Task prompt:
Print, in exact form, the lines below from the one containing "stepIs (((atI 0xFFD).setReg" through the one containing "theorem test_skp_invalid : stepIs", and omit all others.

Records provided:
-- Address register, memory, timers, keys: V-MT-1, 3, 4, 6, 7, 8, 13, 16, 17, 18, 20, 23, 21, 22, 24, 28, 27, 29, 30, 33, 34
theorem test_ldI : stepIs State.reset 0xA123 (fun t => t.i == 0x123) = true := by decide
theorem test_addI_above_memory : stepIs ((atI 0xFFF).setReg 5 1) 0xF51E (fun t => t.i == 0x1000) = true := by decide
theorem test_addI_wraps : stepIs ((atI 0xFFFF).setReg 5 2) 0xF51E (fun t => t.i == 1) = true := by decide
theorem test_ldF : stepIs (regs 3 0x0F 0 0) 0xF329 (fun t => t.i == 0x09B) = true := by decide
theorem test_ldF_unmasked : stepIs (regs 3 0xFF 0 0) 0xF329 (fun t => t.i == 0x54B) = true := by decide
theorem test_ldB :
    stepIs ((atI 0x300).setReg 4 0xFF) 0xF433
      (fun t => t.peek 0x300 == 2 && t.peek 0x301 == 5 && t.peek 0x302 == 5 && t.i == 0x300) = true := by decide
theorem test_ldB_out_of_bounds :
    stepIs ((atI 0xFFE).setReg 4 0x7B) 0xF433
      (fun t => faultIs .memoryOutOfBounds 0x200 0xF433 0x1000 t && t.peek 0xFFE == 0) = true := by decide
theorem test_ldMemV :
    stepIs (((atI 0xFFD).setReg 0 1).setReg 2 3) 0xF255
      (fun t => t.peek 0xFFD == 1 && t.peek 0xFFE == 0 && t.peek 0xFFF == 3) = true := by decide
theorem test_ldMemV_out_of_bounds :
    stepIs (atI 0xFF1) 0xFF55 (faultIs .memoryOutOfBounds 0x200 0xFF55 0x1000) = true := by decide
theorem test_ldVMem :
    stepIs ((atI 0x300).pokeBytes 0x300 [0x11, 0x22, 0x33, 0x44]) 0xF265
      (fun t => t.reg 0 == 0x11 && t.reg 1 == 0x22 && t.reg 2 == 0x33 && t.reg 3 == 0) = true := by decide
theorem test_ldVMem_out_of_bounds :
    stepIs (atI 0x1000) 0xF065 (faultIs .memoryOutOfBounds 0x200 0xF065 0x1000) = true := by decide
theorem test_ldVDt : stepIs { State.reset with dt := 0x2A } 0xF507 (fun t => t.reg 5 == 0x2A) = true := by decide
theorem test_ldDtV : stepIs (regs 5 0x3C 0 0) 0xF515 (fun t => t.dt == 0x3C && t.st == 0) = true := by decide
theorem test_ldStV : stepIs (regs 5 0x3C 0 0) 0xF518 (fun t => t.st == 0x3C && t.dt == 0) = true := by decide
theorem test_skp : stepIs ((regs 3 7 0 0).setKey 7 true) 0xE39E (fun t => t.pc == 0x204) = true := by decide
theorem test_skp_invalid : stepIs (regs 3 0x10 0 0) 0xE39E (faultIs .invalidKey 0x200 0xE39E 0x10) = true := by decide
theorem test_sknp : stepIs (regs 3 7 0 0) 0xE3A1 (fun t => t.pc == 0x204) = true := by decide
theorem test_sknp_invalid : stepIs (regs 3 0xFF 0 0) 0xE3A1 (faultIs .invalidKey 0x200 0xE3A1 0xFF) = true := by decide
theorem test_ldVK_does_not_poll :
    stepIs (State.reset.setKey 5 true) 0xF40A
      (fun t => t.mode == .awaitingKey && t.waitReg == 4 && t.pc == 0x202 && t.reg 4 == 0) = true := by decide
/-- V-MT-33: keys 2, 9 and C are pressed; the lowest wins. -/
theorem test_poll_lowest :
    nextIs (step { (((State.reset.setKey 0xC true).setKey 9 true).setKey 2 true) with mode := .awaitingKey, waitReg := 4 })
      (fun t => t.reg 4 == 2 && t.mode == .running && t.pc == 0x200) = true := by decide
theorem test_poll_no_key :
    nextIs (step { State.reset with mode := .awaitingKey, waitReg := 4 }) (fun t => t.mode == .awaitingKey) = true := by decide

Task solution:
    stepIs (((atI 0xFFD).setReg 0 1).setReg 2 3) 0xF255
      (fun t => t.peek 0xFFD == 1 && t.peek 0xFFE == 0 && t.peek 0xFFF == 3) = true := by decide
theorem test_ldMemV_out_of_bounds :
    stepIs (atI 0xFF1) 0xFF55 (faultIs .memoryOutOfBounds 0x200 0xFF55 0x1000) = true := by decide
theorem test_ldVMem :
    stepIs ((atI 0x300).pokeBytes 0x300 [0x11, 0x22, 0x33, 0x44]) 0xF265
      (fun t => t.reg 0 == 0x11 && t.reg 1 == 0x22 && t.reg 2 == 0x33 && t.reg 3 == 0) = true := by decide
theorem test_ldVMem_out_of_bounds :
    stepIs (atI 0x1000) 0xF065 (faultIs .memoryOutOfBounds 0x200 0xF065 0x1000) = true := by decide
theorem test_ldVDt : stepIs { State.reset with dt := 0x2A } 0xF507 (fun t => t.reg 5 == 0x2A) = true := by decide
theorem test_ldDtV : stepIs (regs 5 0x3C 0 0) 0xF515 (fun t => t.dt == 0x3C && t.st == 0) = true := by decide
theorem test_ldStV : stepIs (regs 5 0x3C 0 0) 0xF518 (fun t => t.st == 0x3C && t.dt == 0) = true := by decide
theorem test_skp : stepIs ((regs 3 7 0 0).setKey 7 true) 0xE39E (fun t => t.pc == 0x204) = true := by decide
theorem test_skp_invalid : stepIs (regs 3 0x10 0 0) 0xE39E (faultIs .invalidKey 0x200 0xE39E 0x10) = true := by decide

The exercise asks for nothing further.